Download or read book The Reader a review of literature science and art written by and published by . This book was released on 1866-07 with total page 704 pages. Available in PDF, EPUB and Kindle. Book excerpt:

Book Race  Nation  History

    Book Details:
  • Author : Oded Y. Steinberg
  • Publisher : University of Pennsylvania Press
  • Release : 2019-07-05
  • ISBN : 0812296230
  • Pages : 280 pages

Download or read book Race Nation History written by Oded Y. Steinberg and published by University of Pennsylvania Press. This book was released on 2019-07-05 with total page 280 pages. Available in PDF, EPUB and Kindle. Book excerpt: In Race, Nation, History, Oded Y. Steinberg examines the way a series of nineteenth-century scholars in England and Germany first constructed and then questioned the periodization of history into ancient, medieval, and modern eras, shaping the way we continue to think about the past and present of Western civilization at a fundamental level. Steinberg explores this topic by tracing the deep connections between the idea of epochal periodization and concepts of race and nation that were prevalent at the time—especially the role that Germanic or Teutonic tribes were assumed to play in the unfolding of Western history. Steinberg shows how English scholars such as Thomas Arnold, Williams Stubbs, and John Richard Green; and German scholars such as Christian Karl Josias von Bunsen, Max Müller, and Reinhold Pauli built on the notion of a shared Teutonic kinship to establish a correlation between the division of time and the ascent or descent of races or nations. For example, although they viewed the Germanic tribes' conquest of the Roman Empire in A.D. 476 as a formative event that symbolized the transformation from antiquity to the Middle Ages, they did so by highlighting the injection of a new and dominant ethnoracial character into the decaying empire.
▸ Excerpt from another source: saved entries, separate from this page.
/-- The message of an access to another package (R315, R319). -/
def State.ridgeMsg (s : State) (r : Req) : RMsg :=
  { dest := ((s.remoteOf (s.region r.pa)).getD 0) * 1024, src := s.myAddr, vc := 8, hops := 6, req := r.id,
    acc := some { kind := r.kind.code, pa := s.remotePa r.pa, size := r.size, data := r.data, cmp := r.cmp, mask := r.mask, sub := r.sub, ty := r.ty, psn := r.poisoned },
    ans := none }

/-- Answers a request that came over Ridge; with no usable route the response is discarded (R314, R317). -/
def State.respond (s : State) (src req line : Nat) (a : RAns) : State :=
  match s.egress (src / 1024) (some (Free.ridgeHash line)) with
  | some l => s.ridgeSend l { dest := src, src := s.myAddr, vc := 6, hops := 6, req := req, acc := none, ans := some a }
  | none => s

/-- The link among the levels of a route. -/
def ridgeOf (ls : List Level) : Option Nat := ls.findSome? (fun l => match l with | .ridge k => some k | _ => none)

/-- Counts a decode error among those of its requester's pair; H's have none (R25, Table 18.2). -/
def State.countDecode (s : State) (q : Source) (res : AccResult) : State :=
  match res, srcDie q with
  | .decode, some d => s.count (pairErr d 17)
  | _, _ => s

/-- What a unit's own access meets on its way: it is performed, answered at once, or refused for want of a token. -/
inductive Gate where
  | go (s : State)
  | answer (r : AccResult) (s : State)
  | refused (s : State)

/-- A unit's access over a route (R25, R290, R293, R299, R303). -/
def State.gateBy (s : State) (q : Source) (rt : Route) : Gate :=
  match rt with
  | .go ls => let e := s.enter q ls; if e.1 then .go e.2 else .refused e.2
  | .answer ls res => let e := s.enter q ls; if e.1 then .answer res (e.2.countDecode q res) else .refused e.2

/-- One that is asked for now, or has been accepted before within the step. -/
def State.gateIf (s : State) (ask : Bool) (q : Source) (rt : Route) : Gate :=
  if ask then s.gateBy q rt else match rt with | .go _ => .go s | .answer _ r => .answer r s

/-- A unit's access to a device physical address. -/
def State.gate (s : State) (q : Source) (pa : Nat) : Gate := s.gateBy q (s.route q pa)

/-- The route of a Bucker's access to a landing store: over the bond beneath its own die without a source-fabric token, else as an L2 read's
(R144, R146, R293, R299, R303). -/
def State.landRoute (s : State) (q : Source) (m off : Nat) : Route :=
  let own := srcDie q == some m
  let src := if own then (sourceLevels q).take 1 else sourceLevels q
  if s.plat.lostF.contains m then .answer src .poison
  else
    match s.toPair q m (off / 128) with
    | some l => .go (src ++ l ++ [.bank m (off / 512 % 64)])
    | none => .answer src .poison

/-- An earlier access of the same source to the same line has not been taken by its home (R173; R174 orders nothing else). -/
def State.earlier (s : State) (r : Req) : Bool :=
  s.reqs.any (fun e =>
    let q := e.2
    decide (q.id < r.id) && (q.who.source == r.who.source) &&
      (match q.stage with
       | .xlat | .pended _ => q.space == r.space && decide (q.va / 128 = r.va / 128)
       | .backoff _ | .sent => decide (q.pa / 128 = r.pa / 128)
       | _ => false))

/-- An earlier access of the same source to the same line has not been accepted, so that one to another package must not leave before it
(R173, R317). -/
def State.unsent (s : State) (r : Req) : Bool :=
  s.reqs.any (fun e =>
    let q := e.2
    decide (q.id < r.id) && (q.who.source == r.who.source) &&
      (match q.stage with
       | .xlat | .pended _ => q.space == r.space && decide (q.va / 128 = r.va / 128)
       | .backoff _ => decide (q.pa / 128 = r.pa / 128)
       | _ => false))

/-- Tries to admit a translated access: it is accepted when its source holds a token of every level on its route (R293, R296). -/
def State.tryAdmit (s : State) (id : Nat) : State :=
  match s.req id with
  | none => s
  | some r =>
    let q := r.who.source
    let rt := s.route q r.pa
    let ls := match rt with | .go l => l | .answer l _ => l
    if (ridgeOf ls).isSome && s.unsent r then s
    else
    match ls.find? (fun l => s.holds_ q l == 0) with
    | some l => s.refuse r l
    | none =>
      let s1 := s.takeTokens q ls
      match rt with
      | .go _ =>
        let s2 := s1.setReq { r with levels := ls, stage := .sent }
        (match ridgeOf ls with
         | some l => s2.ridgeSend l (s2.ridgeMsg r)
         | none => s2)
      | .answer _ res => (s1.answered { r with levels := ls } res).countDecode q res

/-- A new access in flight: its id is the next number. -/
def State.newReq (s : State) (r : Req) : State × Nat :=
  ({ s with reqs := alPut s.reqs s.reqNum { r with id := s.reqNum }, reqNum := s.reqNum + 1 }, s.reqNum)

/-- Answers an access: its stage becomes replied. -/
def State.reply (s : State) (id : Nat) (res : AccResult) : State :=
  match s.req id with
  | some r => s.answered r res
  | none => s

end Sys2Proof.Machine
end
But they also rejected the idea that the fifth century A.D. was the most decisive era in historical periodization, advocating instead for a historical continuity that emphasized the significance of the Germanic tribes' influence on the making of the nations of modern Europe. Concluding with character studies of E. A. Freeman, James Bryce, and J. B. Bury, Steinberg demonstrates the ways in which the innovative schemes devised by this community of Victorian historians for the division of historical time relied on the cornerstone of race.